Leetcode #715: Range Module
In this guide, we solve Leetcode #715 Range Module in Python and focus on the core idea that makes the solution efficient.
You will see the intuition, the step-by-step method, and a clean Python implementation you can use in interviews.
Problem Statement
A Range Module is a module that tracks ranges of numbers. Design a data structure to track the ranges represented as half-open intervals and query about them.
Quick Facts
- Difficulty: Hard
- Premium: No
- Tags: Design, Segment Tree, Ordered Set
Intuition
We need to support multiple operations efficiently, so the internal design matters most.
Choosing the right combination of structures is the key to meeting the constraints.
Approach
List the required operations and select data structures that optimize them.
Implement each operation with clear invariants.
Steps:
- List the required operations.
- Pick supporting structures.
- Implement methods with clear invariants.
Example
Input
["RangeModule", "addRange", "removeRange", "queryRange", "queryRange", "queryRange"]
[[], [10, 20], [14, 16], [10, 14], [13, 15], [16, 17]]
Output
[null, null, null, true, false, true]
Explanation
RangeModule rangeModule = new RangeModule();
rangeModule.addRange(10, 20);
rangeModule.removeRange(14, 16);
rangeModule.queryRange(10, 14); // return True,(Every number in [10, 14) is being tracked)
rangeModule.queryRange(13, 15); // return False,(Numbers like 14, 14.03, 14.17 in [13, 15) are not being tracked)
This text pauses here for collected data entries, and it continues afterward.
@[simp] theorem bufferAt_CTRL (a : Nat) : (bufferAt a).CTRL = a := rfl
@[simp] theorem bufferAt_SIDH (a : Nat) : (bufferAt a).SIDH = a + 1 := rfl
@[simp] theorem bufferAt_SIDL (a : Nat) : (bufferAt a).SIDL = a + 2 := rfl
@[simp] theorem bufferAt_EID8 (a : Nat) : (bufferAt a).EID8 = a + 3 := rfl
@[simp] theorem bufferAt_EID0 (a : Nat) : (bufferAt a).EID0 = a + 4 := rfl
@[simp] theorem bufferAt_DLC (a : Nat) : (bufferAt a).DLC = a + 5 := rfl
@[simp] theorem bufferAt_D0 (a : Nat) : (bufferAt a).D0 = a + 6 := rfl
@[simp] theorem bufferAt_data (a : Nat) : (bufferAt a).data = (List.range 8).map (a + 6 + ·) := rfl
@[simp] theorem bufferAt_frame (a : Nat) : (bufferAt a).frame = (List.range 13).map (a + 1 + ·) := by
  simp [BufferAddresses.frame, BufferAddresses.data, bufferAt, List.range_succ, Nat.add_assoc]

/-- A buffer's 14 registers are consecutive (R37, R38). -/
theorem bufferAt_registers (a : Nat) : (bufferAt a).CTRL :: (bufferAt a).frame = (List.range 14).map (a + ·) := by
  simp [BufferAddresses.frame, BufferAddresses.data, bufferAt, List.range_succ]

/-- R36: every address from 0x00 to 0x7F is in exactly one row, a named register's or a mirror's. -/
theorem standard_addresses_exact {a : Nat} (h : a < 0x80) :
    RegAddresses.standard.toList.count a =
      if (a % 16 = 14 ∨ a % 16 = 15) ∧ a ≠ CANSTAT ∧ a ≠ CANCTRL then 0 else 1 := by
  have : ∀ a : Fin 128, RegAddresses.standard.toList.count a.val =
      if (a.val % 16 = 14 ∨ a.val % 16 = 15) ∧ a.val ≠ CANSTAT ∧ a.val ≠ CANCTRL then 0 else 1 := by decide +kernel
  exact this ⟨a, h⟩

theorem rxIF_standard {n : Nat} (h : n < 2) : rxIF Chip.standard n = 1#8 <<< n := by
  have : n = 0 ∨ n = 1 := by omega
  rcases this with rfl | rfl <;> rfl

theorem txIF_standard {n : Nat} (h : n < 3) : txIF Chip.standard n = 4#8 <<< n := by
  have : n = 0 ∨ n = 1 ∨ n = 2 := by omega
  rcases this with rfl | rfl | rfl <;> rfl

theorem pinMode_standard {n : Nat} (h : n < 3) : pinMode Chip.standard n = 1#8 <<< n := by
  have : n = 0 ∨ n = 1 ∨ n = 2 := by omega
  rcases this with rfl | rfl | rfl <;> rfl

/-! ## The values of the spec's constants -/

@[simp] theorem standard_RXF0SIDH : Chip.standard.addr.RXF0.SIDH = RXF0SIDH := rfl
@[simp] theorem standard_BFPCTRL : Chip.standard.addr.BFPCTRL = BFPCTRL := rfl
@[simp] theorem standard_TXRTSCTRL : Chip.standard.addr.TXRTSCTRL = TXRTSCTRL := rfl
@[simp] theorem standard_CANSTAT : Chip.standard.addr.CANSTAT = CANSTAT := rfl
@[simp] theorem standard_CANCTRL : Chip.standard.addr.CANCTRL = CANCTRL := rfl
@[simp] theorem standard_RXF3SIDH : Chip.standard.addr.RXF3.SIDH = RXF3SIDH := rfl
@[simp] theorem standard_TEC : Chip.standard.addr.TEC = TEC := rfl
@[simp] theorem standard_REC : Chip.standard.addr.REC = REC := rfl
@[simp] theorem standard_RXM0SIDH : Chip.standard.addr.RXM0.SIDH = RXM0SIDH := rfl
@[simp] theorem standard_CNF3 : Chip.standard.addr.CNF3 = CNF3 := rfl
@[simp] theorem standard_CNF2 : Chip.standard.addr.CNF2 = CNF2 := rfl
@[simp] theorem standard_CNF1 : Chip.standard.addr.CNF1 = CNF1 := rfl
@[simp] theorem standard_CANINTE : Chip.standard.addr.CANINTE = CANINTE := rfl
@[simp] theorem standard_CANINTF : Chip.standard.addr.CANINTF = CANINTF := rfl
@[simp] theorem standard_EFLG : Chip.standard.addr.EFLG = EFLG := rfl
@[simp] theorem standard_bit_RX0IF : Chip.standard.bits.RX0IF = 0 := rfl
@[simp] theorem standard_bit_RX1IF : Chip.standard.bits.RX1IF = 1 := rfl
@[simp] theorem standard_bit_TX0IF : Chip.standard.bits.TX0IF = 2 := rfl
@[simp] theorem standard_bit_TX1IF : Chip.standard.bits.TX1IF = 3 := rfl
@[simp] theorem standard_bit_TX2IF : Chip.standard.bits.TX2IF = 4 := rfl
@[simp] theorem standard_bit_ERRIF : Chip.standard.bits.ERRIF = 5 := rfl
@[simp] theorem standard_bit_WAKIF : Chip.standard.bits.WAKIF = 6 := rfl
@[simp] theorem standard_bit_MERRF : Chip.standard.bits.MERRF = 7 := rfl
@[simp] theorem standard_bit_statusRX0IF : Chip.standard.bits.statusRX0IF = 0 := rfl
@[simp] theorem standard_bit_statusRX1IF : Chip.standard.bits.statusRX1IF = 1 := rfl
@[simp] theorem standard_bit_statusTXREQ0 : Chip.standard.bits.statusTXREQ0 = 2 := rfl
@[simp] theorem standard_bit_statusTX0IF : Chip.standard.bits.statusTX0IF = 3 := rfl
@[simp] theorem standard_bit_statusTXREQ1 : Chip.standard.bits.statusTXREQ1 = 4 := rfl
@[simp] theorem standard_bit_statusTX1IF : Chip.standard.bits.statusTX1IF = 5 := rfl
@[simp] theorem standard_bit_statusTXREQ2 : Chip.standard.bits.statusTXREQ2 = 6 := rfl
@[simp] theorem standard_bit_statusTX2IF : Chip.standard.bits.statusTX2IF = 7 := rfl
@[simp] theorem standard_bit_ICOD : Chip.standard.bits.ICOD = 1 := rfl
@[simp] theorem standard_bit_REQOP : Chip.standard.bits.REQOP = 5 := rfl
@[simp] theorem standard_bit_ABTF : Chip.standard.bits.ABTF = 6 := rfl
@[simp] theorem standard_bit_MLOA : Chip.standard.bits.MLOA = 5 := rfl
@[simp] theorem standard_bit_TXERR : Chip.standard.bits.TXERR = 4 := rfl
@[simp] theorem standard_bit_TXREQ : Chip.standard.bits.TXREQ = 3 := rfl
@[simp] theorem standard_bit_RXM : Chip.standard.bits.RXM = 5 := rfl
@[simp] theorem standard_bit_RXRTR : Chip.standard.bits.RXRTR = 3 := rfl
@[simp] theorem standard_bit_RX0OVR : Chip.standard.bits.RX0OVR = 6 := rfl
@[simp] theorem standard_bit_RX1OVR : Chip.standard.bits.RX1OVR = 7 := rfl
@[simp] theorem standard_bit_B0RTS : Chip.standard.bits.B0RTS = 3 := rfl
@[simp] theorem standard_bit_B1RTS : Chip.standard.bits.B1RTS = 4 := rfl
@[simp] theorem standard_bit_B2RTS : Chip.standard.bits.B2RTS = 5 := rfl
@[simp] theorem standard_bit_B0RTSM : Chip.standard.bits.B0RTSM = 0 := rfl
@[simp] theorem standard_bit_B1RTSM : Chip.standard.bits.B1RTSM = 1 := rfl
@[simp] theorem standard_bit_B2RTSM : Chip.standard.bits.B2RTSM = 2 := rfl
@[simp] theorem standard_bit_IDE : Chip.standard.bits.IDE = 3 := rfl
@[simp] theorem standard_bit_DLC : Chip.standard.bits.DLC = 0 := rfl
@[simp] theorem standard_mode_normal : Chip.standard.modeCode .normal = 0 := rfl
@[simp] theorem standard_mode_sleep : Chip.standard.modeCode .sleep = 1 := rfl
@[simp] theorem standard_mode_loopback : Chip.standard.modeCode .loopback = 2 := rfl
@[simp] theorem standard_mode_listenOnly : Chip.standard.modeCode .listenOnly = 3 := rfl
@[simp] theorem standard_mode_configure : Chip.standard.modeCode .configure = 4 := rfl
@[simp] theorem standard_errIF : errIF Chip.standard = 0x20#8 := rfl
@[simp] theorem standard_wakIF : wakIF Chip.standard = 0x40#8 := rfl
@[simp] theorem standard_merrF : merrF Chip.standard = 0x80#8 := rfl
@[simp] theorem standard_txreq : txreq Chip.standard = 0x08#8 := rfl
@[simp] theorem standard_pinLevels : pinLevels Chip.standard = 0x38#8 := rfl
@[simp] theorem standard_outcomeBits : outcomeBits Chip.standard = 0x70#8 := rfl
@[simp] theorem standard_overflowBits : overflowBits Chip.standard = 0xC0#8 := rfl
@[simp] theorem standard_reqopMask : reqopMask Chip.standard = 0xE0#8 := rfl
@[simp] theorem standard_rxmMask : rxmMask Chip.standard = 0x60#8 := rfl
@[simp] theorem standard_inteVal : inteVal Chip.standard = 0xA7#8 := rfl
rangeModule.queryRange(16, 17); // return True, (The number 16 in [16, 17) is still being tracked, despite the remove operation)
Python Solution
class Node:
__slots__ = ['left', 'right', 'add', 'v']
def __init__(self):
self.left = None
self.right = None
self.add = 0
self.v = False
class SegmentTree:
__slots__ = ['root']
def __init__(self):
self.root = Node()
def modify(self, left, right, v, l=1, r=int(1e9), node=None):
if node is None:
node = self.root
if l >= left and r <= right:
if v == 1:
node.add = 1
node.v = True
else:
node.add = -1
node.v = False
return
self.pushdown(node)
mid = (l + r) >> 1
if left <= mid:
self.modify(left, right, v, l, mid, node.left)
if right > mid:
self.modify(left, right, v, mid + 1, r, node.right)
self.pushup(node)
def query(self, left, right, l=1, r=int(1e9), node=None):
if node is None:
node = self.root
if l >= left and r <= right:
return node.v
self.pushdown(node)
mid = (l + r) >> 1
v = True
if left <= mid:
v = v and self.query(left, right, l, mid, node.left)
if right > mid:
v = v and self.query(left, right, mid + 1, r, node.right)
return v
def pushup(self, node):
node.v = bool(node.left and node.left.v and node.right and node.right.v)
def pushdown(self, node):
if node.left is None:
node.left = Node()
if node.right is None:
node.right = Node()
if node.add:
node.left.add = node.right.add = node.add
node.left.v = node.add == 1
node.right.v = node.add == 1
node.add = 0
class RangeModule:
def __init__(self):
self.tree = SegmentTree()
def addRange(self, left: int, right: int) -> None:
self.tree.modify(left, right - 1, 1)
def queryRange(self, left: int, right: int) -> bool:
return self.tree.query(left, right - 1)
def removeRange(self, left: int, right: int) -> None:
self.tree.modify(left, right - 1, -1)
# Your RangeModule object will be instantiated and called as such:
# obj = RangeModule()
# obj.addRange(left,right)
# param_2 = obj.queryRange(left,right)
# obj.removeRange(left,right)
Complexity
The time complexity is Varies by operation. The space complexity is .
Edge Cases and Pitfalls
Watch for boundary values, empty inputs, and duplicate values where applicable. If the problem involves ordering or constraints, confirm the invariant is preserved at every step.
Summary
This Python solution focuses on the essential structure of the problem and keeps the implementation interview-friendly while meeting the constraints.